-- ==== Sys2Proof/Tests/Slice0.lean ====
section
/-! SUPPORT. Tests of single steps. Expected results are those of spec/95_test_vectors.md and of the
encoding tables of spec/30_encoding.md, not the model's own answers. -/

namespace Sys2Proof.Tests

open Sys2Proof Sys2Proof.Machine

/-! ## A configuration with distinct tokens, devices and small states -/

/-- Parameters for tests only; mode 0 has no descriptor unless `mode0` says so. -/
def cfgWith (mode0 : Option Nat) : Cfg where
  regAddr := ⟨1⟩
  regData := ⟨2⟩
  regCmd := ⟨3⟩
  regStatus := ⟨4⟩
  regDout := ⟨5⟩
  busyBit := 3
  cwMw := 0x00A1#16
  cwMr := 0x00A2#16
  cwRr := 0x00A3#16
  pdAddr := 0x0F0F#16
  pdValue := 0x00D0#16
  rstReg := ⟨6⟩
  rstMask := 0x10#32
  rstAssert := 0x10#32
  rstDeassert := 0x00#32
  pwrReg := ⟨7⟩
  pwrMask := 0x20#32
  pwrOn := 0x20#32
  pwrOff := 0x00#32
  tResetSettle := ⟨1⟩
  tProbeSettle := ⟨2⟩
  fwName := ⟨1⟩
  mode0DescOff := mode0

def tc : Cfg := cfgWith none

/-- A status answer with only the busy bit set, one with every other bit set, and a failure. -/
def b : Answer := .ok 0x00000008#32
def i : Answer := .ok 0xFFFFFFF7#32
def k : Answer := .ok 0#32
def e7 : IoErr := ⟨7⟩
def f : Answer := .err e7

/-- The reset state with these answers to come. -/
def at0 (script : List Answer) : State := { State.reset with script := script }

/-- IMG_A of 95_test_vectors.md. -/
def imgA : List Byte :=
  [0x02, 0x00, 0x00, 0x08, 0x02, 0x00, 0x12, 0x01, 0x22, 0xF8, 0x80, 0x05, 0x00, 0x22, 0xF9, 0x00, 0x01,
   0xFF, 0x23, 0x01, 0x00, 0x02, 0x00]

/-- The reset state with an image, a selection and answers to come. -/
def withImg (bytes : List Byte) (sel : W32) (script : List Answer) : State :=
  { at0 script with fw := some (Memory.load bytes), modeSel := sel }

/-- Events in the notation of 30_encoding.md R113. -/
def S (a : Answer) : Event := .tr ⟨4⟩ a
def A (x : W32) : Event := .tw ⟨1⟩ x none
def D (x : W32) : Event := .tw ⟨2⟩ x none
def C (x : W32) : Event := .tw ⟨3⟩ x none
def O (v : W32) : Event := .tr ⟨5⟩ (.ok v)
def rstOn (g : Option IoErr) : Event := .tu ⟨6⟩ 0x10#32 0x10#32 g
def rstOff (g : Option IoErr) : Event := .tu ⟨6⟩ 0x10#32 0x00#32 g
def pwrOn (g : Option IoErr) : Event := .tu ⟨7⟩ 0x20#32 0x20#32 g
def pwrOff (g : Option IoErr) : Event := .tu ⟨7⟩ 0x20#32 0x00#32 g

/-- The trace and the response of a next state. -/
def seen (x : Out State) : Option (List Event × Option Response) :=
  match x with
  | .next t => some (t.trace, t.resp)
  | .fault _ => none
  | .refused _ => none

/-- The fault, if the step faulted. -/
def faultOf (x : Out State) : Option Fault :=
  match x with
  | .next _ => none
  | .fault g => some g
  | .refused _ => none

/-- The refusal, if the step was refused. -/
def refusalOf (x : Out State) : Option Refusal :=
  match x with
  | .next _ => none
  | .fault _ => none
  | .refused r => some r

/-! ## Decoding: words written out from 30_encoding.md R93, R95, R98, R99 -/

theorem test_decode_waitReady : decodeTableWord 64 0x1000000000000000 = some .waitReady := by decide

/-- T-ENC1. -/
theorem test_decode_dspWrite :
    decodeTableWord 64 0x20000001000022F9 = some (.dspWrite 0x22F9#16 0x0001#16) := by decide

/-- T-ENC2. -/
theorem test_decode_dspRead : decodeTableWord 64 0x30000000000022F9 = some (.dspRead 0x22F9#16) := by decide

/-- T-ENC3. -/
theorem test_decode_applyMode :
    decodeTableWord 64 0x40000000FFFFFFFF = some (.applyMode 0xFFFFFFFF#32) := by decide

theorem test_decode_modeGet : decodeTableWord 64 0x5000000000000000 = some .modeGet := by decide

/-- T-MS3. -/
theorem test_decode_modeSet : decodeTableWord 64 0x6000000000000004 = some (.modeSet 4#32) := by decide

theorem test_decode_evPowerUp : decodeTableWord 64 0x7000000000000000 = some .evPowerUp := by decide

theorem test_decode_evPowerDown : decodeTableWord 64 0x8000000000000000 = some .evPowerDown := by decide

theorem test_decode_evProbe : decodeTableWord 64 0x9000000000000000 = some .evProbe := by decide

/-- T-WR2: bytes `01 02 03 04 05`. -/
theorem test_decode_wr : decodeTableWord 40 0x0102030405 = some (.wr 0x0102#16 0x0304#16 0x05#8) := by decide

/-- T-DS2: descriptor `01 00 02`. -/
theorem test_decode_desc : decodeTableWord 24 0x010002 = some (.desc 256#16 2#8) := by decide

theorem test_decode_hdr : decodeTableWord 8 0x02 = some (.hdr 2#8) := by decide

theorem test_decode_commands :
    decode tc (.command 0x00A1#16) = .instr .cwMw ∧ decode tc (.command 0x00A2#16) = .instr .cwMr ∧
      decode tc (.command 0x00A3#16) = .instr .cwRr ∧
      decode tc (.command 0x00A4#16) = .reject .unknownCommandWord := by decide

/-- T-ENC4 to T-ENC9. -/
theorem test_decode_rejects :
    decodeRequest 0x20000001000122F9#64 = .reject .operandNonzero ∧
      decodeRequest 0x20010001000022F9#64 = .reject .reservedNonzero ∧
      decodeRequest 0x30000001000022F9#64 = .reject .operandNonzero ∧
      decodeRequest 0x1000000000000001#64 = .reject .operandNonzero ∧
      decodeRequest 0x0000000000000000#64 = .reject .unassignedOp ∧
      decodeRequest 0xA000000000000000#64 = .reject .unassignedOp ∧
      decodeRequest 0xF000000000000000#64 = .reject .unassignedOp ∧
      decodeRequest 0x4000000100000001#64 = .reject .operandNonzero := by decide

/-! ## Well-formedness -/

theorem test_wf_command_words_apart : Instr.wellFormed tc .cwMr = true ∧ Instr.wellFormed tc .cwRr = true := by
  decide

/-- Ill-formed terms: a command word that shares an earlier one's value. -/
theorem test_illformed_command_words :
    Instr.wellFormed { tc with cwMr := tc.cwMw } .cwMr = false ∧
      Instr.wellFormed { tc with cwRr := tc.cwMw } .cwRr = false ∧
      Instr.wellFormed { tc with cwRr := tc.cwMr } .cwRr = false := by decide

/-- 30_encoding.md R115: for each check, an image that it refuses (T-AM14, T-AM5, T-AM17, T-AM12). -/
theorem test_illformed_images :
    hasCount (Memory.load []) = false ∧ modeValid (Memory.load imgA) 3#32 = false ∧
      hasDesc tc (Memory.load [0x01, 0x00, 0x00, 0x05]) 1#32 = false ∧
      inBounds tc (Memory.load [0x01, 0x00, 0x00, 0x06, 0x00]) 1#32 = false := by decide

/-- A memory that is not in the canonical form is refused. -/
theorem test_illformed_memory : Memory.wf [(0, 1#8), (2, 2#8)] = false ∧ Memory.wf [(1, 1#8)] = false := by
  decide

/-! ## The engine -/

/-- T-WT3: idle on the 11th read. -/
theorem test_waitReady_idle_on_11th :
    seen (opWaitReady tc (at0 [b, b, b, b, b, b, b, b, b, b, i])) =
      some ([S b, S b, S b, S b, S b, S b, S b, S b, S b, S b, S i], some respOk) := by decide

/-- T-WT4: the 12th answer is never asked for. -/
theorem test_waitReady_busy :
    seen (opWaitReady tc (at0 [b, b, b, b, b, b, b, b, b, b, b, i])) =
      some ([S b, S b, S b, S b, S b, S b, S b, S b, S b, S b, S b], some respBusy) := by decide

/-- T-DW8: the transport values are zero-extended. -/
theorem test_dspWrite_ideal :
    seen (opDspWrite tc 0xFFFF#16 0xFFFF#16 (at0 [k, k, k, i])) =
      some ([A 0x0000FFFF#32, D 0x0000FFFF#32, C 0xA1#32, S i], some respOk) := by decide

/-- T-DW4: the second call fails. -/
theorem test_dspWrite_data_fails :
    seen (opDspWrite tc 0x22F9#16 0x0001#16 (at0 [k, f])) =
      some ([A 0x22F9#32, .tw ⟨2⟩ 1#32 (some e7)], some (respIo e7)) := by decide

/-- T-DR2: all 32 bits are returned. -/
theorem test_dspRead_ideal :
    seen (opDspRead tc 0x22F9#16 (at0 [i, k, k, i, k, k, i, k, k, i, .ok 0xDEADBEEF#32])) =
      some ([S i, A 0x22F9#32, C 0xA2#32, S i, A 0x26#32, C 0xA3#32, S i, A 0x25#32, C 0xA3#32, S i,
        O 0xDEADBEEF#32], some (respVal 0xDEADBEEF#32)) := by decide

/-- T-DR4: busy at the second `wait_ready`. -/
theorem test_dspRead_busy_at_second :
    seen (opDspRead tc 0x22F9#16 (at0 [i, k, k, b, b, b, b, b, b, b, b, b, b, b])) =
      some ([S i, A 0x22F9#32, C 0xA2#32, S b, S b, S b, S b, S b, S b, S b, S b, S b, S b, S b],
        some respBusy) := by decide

--

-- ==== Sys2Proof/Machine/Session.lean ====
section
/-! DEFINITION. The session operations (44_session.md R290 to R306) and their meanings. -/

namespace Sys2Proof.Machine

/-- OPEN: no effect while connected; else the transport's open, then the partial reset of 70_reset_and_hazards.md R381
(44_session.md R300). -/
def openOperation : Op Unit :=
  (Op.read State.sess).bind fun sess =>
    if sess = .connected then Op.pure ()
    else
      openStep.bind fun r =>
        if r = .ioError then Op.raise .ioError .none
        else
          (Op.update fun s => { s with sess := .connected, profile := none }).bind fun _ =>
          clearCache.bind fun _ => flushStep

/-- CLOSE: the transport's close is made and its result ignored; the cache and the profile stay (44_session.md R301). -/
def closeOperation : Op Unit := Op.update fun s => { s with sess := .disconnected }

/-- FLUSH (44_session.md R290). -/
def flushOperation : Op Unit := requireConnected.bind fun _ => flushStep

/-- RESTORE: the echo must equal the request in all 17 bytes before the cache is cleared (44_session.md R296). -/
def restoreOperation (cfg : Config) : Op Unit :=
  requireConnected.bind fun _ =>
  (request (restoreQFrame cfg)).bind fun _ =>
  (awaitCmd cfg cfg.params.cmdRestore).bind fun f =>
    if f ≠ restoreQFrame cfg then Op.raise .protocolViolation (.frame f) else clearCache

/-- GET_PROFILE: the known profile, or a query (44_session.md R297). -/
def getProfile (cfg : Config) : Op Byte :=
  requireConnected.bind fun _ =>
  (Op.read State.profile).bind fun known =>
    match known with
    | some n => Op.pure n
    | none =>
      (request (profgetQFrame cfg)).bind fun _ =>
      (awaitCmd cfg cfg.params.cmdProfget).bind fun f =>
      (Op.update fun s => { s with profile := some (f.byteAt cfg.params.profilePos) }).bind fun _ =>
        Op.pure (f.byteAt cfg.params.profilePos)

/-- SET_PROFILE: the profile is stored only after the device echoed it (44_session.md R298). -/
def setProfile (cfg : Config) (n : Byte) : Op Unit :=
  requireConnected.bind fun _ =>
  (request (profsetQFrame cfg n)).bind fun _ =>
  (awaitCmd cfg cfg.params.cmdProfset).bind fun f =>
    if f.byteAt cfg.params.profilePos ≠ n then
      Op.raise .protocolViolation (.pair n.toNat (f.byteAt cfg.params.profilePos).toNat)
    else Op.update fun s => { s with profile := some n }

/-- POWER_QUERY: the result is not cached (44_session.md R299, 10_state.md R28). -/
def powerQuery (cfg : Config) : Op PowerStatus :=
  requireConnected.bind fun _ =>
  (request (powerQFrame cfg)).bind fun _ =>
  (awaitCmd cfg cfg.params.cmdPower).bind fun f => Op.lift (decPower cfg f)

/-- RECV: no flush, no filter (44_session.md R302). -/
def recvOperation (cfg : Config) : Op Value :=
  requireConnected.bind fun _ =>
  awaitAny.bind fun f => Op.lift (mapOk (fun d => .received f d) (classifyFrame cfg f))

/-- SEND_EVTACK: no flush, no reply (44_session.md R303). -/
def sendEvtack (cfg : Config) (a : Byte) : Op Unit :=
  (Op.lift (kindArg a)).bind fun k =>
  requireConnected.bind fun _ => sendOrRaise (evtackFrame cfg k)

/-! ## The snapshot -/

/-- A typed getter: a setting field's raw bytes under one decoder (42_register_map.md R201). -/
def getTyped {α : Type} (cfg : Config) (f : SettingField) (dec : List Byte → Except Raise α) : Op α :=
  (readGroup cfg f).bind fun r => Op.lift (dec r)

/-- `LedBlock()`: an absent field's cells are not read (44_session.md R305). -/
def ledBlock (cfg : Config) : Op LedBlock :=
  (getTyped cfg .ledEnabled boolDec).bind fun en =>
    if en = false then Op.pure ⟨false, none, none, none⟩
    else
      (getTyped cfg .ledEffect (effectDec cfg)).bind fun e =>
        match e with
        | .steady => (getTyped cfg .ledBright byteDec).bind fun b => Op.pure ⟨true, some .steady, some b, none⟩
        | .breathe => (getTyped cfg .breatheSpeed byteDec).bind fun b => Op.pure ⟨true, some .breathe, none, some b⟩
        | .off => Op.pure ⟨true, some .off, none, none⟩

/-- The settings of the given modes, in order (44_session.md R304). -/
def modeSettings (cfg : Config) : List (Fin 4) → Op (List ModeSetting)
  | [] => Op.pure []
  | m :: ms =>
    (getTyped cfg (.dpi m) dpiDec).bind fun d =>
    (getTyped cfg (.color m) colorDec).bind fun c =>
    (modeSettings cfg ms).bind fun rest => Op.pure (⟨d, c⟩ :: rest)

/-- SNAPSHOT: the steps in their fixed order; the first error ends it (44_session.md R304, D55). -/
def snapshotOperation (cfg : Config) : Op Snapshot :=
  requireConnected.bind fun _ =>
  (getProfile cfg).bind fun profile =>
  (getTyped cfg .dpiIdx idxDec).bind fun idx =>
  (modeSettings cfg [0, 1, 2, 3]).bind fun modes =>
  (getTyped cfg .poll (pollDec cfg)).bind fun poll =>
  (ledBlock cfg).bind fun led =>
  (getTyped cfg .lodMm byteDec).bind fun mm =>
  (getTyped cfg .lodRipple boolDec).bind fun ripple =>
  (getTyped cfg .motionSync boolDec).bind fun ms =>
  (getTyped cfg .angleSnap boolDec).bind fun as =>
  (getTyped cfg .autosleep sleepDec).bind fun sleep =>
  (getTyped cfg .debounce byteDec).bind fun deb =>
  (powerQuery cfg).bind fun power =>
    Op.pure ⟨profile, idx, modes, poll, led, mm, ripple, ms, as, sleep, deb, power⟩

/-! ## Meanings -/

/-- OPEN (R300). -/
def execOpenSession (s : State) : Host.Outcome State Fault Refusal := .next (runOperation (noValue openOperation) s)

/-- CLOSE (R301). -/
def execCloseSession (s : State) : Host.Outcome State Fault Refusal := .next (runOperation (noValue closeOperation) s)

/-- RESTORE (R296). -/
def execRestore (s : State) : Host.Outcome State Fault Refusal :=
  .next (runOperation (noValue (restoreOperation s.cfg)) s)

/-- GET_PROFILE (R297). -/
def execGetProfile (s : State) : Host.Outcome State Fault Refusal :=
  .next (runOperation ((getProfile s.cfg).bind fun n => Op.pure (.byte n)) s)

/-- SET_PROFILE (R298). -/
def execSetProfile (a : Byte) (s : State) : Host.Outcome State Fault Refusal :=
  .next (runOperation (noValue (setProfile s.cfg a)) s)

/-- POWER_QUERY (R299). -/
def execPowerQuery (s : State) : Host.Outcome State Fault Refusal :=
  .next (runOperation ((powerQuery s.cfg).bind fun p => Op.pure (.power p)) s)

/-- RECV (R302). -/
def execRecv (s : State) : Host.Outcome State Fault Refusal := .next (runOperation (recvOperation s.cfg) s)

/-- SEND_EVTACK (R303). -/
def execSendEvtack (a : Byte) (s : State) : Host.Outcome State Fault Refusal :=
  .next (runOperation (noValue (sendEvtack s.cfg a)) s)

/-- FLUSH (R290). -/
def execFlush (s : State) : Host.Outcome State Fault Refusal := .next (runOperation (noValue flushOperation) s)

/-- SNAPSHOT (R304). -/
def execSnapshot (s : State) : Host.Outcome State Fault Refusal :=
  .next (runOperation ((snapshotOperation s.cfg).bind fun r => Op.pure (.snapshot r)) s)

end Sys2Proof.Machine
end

* **Exercise**: Keeping every character as it is, restate the lines above that run from the line with "## Well-formedness -/" through the line with "hasDesc tc (Memory.load", both included, and nothing else.

* **Exercise answer**:
/-! ## Well-formedness -/

theorem test_wf_command_words_apart : Instr.wellFormed tc .cwMr = true ∧ Instr.wellFormed tc .cwRr = true := by
  decide

/-- Ill-formed terms: a command word that shares an earlier one's value. -/
theorem test_illformed_command_words :
    Instr.wellFormed { tc with cwMr := tc.cwMw } .cwMr = false ∧
      Instr.wellFormed { tc with cwRr := tc.cwMw } .cwRr = false ∧
      Instr.wellFormed { tc with cwRr := tc.cwMr } .cwRr = false := by decide

/-- 30_encoding.md R115: for each check, an image that it refuses (T-AM14, T-AM5, T-AM17, T-AM12). -/
theorem test_illformed_images :
    hasCount (Memory.load []) = false ∧ modeValid (Memory.load imgA) 3#32 = false ∧
      hasDesc tc (Memory.load [0x01, 0x00, 0x00, 0x05]) 1#32 = false ∧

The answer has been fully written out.